After locating the line that contains "(R14, R15) -/" in the data below, set down exactly that line and each one after it through the line that contains "have hindex (index", and nothing more.

*** EXERCISE INPUT Section Begins ***

/-- The index term is the integer one, reduced (R57, R59). -/
theorem State.indexValue_eq_ofInt (s : State) (index : Option SibIndex) :
    s.indexValue index = BitVec.ofInt 64 (indexInt s index) := by
  cases index with
  | none => rfl
  | some x =>
    have hnat : indexInt s (some x) = (((s.readGpr x.reg).toNat * 2 ^ x.scale.toNat : Nat) : Int) := by
      simp [indexInt]
    apply BitVec.eq_of_toNat_eq
    rw [hnat, BitVec.ofInt_natCast, BitVec.toNat_ofNat, State.indexValue, BitVec.toNat_shiftLeft,
      Nat.shiftLeft_eq]

/-- The sum of an addressing form is R59's, reduced modulo 2^64. -/
theorem State.offset_eq_ofInt (s : State) (scale : Nat) (next : Word64) (m : MemOperand) :
    s.offset scale next m = BitVec.ofInt 64 (addrSum s scale next m) := by
  cases m with
  | ripRel d => simp only [State.offset, addrSum, BitVec.ofInt_add, ofInt_toNat]; rfl
  | based base d =>
    simp only [State.offset, addrSum, BitVec.ofInt_add, ofInt_toNat, dispValue_eq_ofInt]
  | sib base index d =>
    simp only [State.offset, addrSum, BitVec.ofInt_add, ofInt_toNat, dispValue_eq_ofInt,
      State.indexValue_eq_ofInt]
  | sibNoBase index d =>
    simp only [State.offset, addrSum, BitVec.ofInt_add, State.indexValue_eq_ofInt]; rfl

/-- An integer reduced modulo 2^64, as a number. -/
theorem toNat_ofInt_cast (x : Int) : ((BitVec.ofInt 64 x).toNat : Int) = x % 2 ^ 64 := by
  rw [BitVec.toNat_ofInt]
  omega

/-- An integer reduced modulo 2^64 and then to its 32 low bits is reduced modulo 2^32. -/
theorem toNat_setWidth_ofInt_cast (x : Int) :
    ((((BitVec.ofInt 64 x).setWidth 32).setWidth 64).toNat : Int) = x % 2 ^ 32 := by
  have := toNat_ofInt_cast x
  simp only [BitVec.toNat_setWidth]
  omega

end Sys2Proof.Machine
end

section
/-!
SUPPORT. What a completed instruction and a run leave as they were (R26, R97), the enabling an
instruction needs (R20, R134), and what of the state it reads (R14, R15, R98).
-/

namespace Sys2Proof.Machine

open Sys2Proof.Safety

/-! ### What is left as it was (R26, R97) -/

/-- A completed form changes its destination and `rip` and nothing else (R26, R97). -/
theorem Permute.frame_complete (p : Permute) (scale : Nat) (s : State) :
    Frame s (p.complete scale s) p.dest :=
  ⟨fun _ h => p.complete_other scale s h, fun _ => rfl, fun _ => rfl, fun _ => rfl, rfl, rfl⟩

/-- What a completed step never changes is as in `s` (R12, R26). -/
def SameConstants (s t : State) : Prop := t.mem = s.mem ∧ t.k = s.k ∧ t.gpr = s.gpr ∧ t.cfg = s.cfg

theorem SameConstants.refl (s : State) : SameConstants s s := ⟨rfl, rfl, rfl, rfl⟩

theorem SameConstants.trans {s t u : State} (h : SameConstants s t) (h' : SameConstants t u) :
    SameConstants s u := by
  obtain ⟨hmem, hk, hgpr, hcfg⟩ := h
  obtain ⟨hmem', hk', hgpr', hcfg'⟩ := h'
  exact ⟨hmem'.trans hmem, hk'.trans hk, hgpr'.trans hgpr, hcfg'.trans hcfg⟩

/-- A completed step keeps memory, the opmask and general registers and the parameters (R26). -/
theorem step_sameConstants {s t : State} (h : step s = .next t) : SameConstants s t := by
  obtain ⟨i, -, -, -, -, -, -, hexec⟩ := step_eq_next h
  obtain ⟨p, scale, -, -, -, -, -, -, -, -, -, rfl⟩ := exec_eq_next hexec
  exact ⟨rfl, rfl, rfl, rfl⟩

/-- What every completed step keeps holds at the end of every run that completes. -/
theorem run_keeps {P : State → Prop} (hstep : ∀ s t, P s → step s = .next t → P t) {n : Nat}
    {s t : State} (hs : P s) (h : Sys2Proof.core.run n s = .next t) : P t := by
  induction n generalizing s with
  | zero =>
    cases h
    exact hs
  | succ n ih =>
    obtain ⟨u, hsu, hrun⟩ := run_succ_eq_next h
    exact ih (hstep s u hs hsu) hrun

/-! ### The enabling (R20, R134) -/

/-- Without the operating system's enabling every instruction has a #UD condition (R134). -/
theorem raisesUD_of_not_enabled {cfg : Launch} (havx : cfg.osAvxEnabled = false)
    (havx512 : cfg.osAvx512Enabled = false) (i : Instr) : raisesUD cfg i = true := by
  cases i with
  | vpermdVex256 e => simp [raisesUD, udVpermdVex256, havx]
  | vpermdEvex256 e => simp [raisesUD, udVpermdEvex256, havx512]
  | vpermdEvex512 e => simp [raisesUD, udVpermdEvex512, havx512]
  | vpermwEvex128 e => simp [raisesUD, udVpermwEvex128, havx512]
  | vpermwEvex256 e => simp [raisesUD, udVpermwEvex256, havx512]
  | vpermwEvex512 e => simp [raisesUD, udVpermwEvex512, havx512]
  | udVpermdVexL0 e => rfl
  | udVpermdEvexLL00 e => rfl
  | udVpermdEvexLL11 e => rfl
  | udVpermwEvexLL11 e => rfl

/-- With CR4 zero neither vector state is enabled (R20). -/
theorem summarise_of_cr4_eq_zero {c : ControlRegs} (base : Launch) (h : c.cr4 = 0) :
    (summarise c base).osAvxEnabled = false ∧ (summarise c base).osAvx512Enabled = false := by
  simp [summarise, h]

/-! ### States that agree below the vector length (R14, R15) -/

/-- The reported fault depends on `rip` and `draw` alone of the state (R139). -/
theorem State.report_congr {s s' : State} (hrip : s'.rip = s.rip) (hdraw : s'.draw = s.draw)
    (fs : List Fault) : s'.report fs = s.report fs := by
  match fs with
  | [] => rfl
  | [_] => rfl
  | _ :: _ :: _ => simp only [State.report, hrip, hdraw]

/-- The effective address depends on the general registers and the parameters alone (R59). -/
theorem State.effAddr_congr {s s' : State} (hgpr : s'.gpr = s.gpr) (hcfg : s'.cfg = s.cfg)
    (legacy : List LegacyPrefix) (scale : Nat) (next : Word64) (m : MemOperand) :
    s'.effAddr legacy scale next m = s.effAddr legacy scale next m := by
  have hread (g : BitVec 4) : s'.readGpr g = s.readGpr g := by simp only [State.readGpr, hgpr]
  have hindex (index : Option SibIndex) : s'.indexValue index = s.indexValue index := by
    cases index with
    | none => rfl
    | some x => simp only [State.indexValue, hread]
  cases m <;> simp only [State.effAddr, State.offset, hread, hindex, hcfg]

section Agree

variable {p : Permute} {s s' : State} (h : AgreeBelow p.form.vl p.form.kl s s') (scale : Nat)

include h

/-- The next instruction is at the same address (R17). -/
theorem Permute.next_of_agreeBelow : p.next s' = p.next s := by
  obtain ⟨-, -, -, hrip, -⟩ := h
  simp only [Permute.next, hrip]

*** EXERCISE INPUT Section Ends ***

__YOUR SOLUTION__
/-! ### States that agree below the vector length (R14, R15) -/

/-- The reported fault depends on `rip` and `draw` alone of the state (R139). -/
theorem State.report_congr {s s' : State} (hrip : s'.rip = s.rip) (hdraw : s'.draw = s.draw)
    (fs : List Fault) : s'.report fs = s.report fs := by
  match fs with
  | [] => rfl
  | [_] => rfl
  | _ :: _ :: _ => simp only [State.report, hrip, hdraw]

/-- The effective address depends on the general registers and the parameters alone (R59). -/
theorem State.effAddr_congr {s s' : State} (hgpr : s'.gpr = s.gpr) (hcfg : s'.cfg = s.cfg)
    (legacy : List LegacyPrefix) (scale : Nat) (next : Word64) (m : MemOperand) :
    s'.effAddr legacy scale next m = s.effAddr legacy scale next m := by
  have hread (g : BitVec 4) : s'.readGpr g = s.readGpr g := by simp only [State.readGpr, hgpr]
  have hindex (index : Option SibIndex) : s'.indexValue index = s.indexValue index := by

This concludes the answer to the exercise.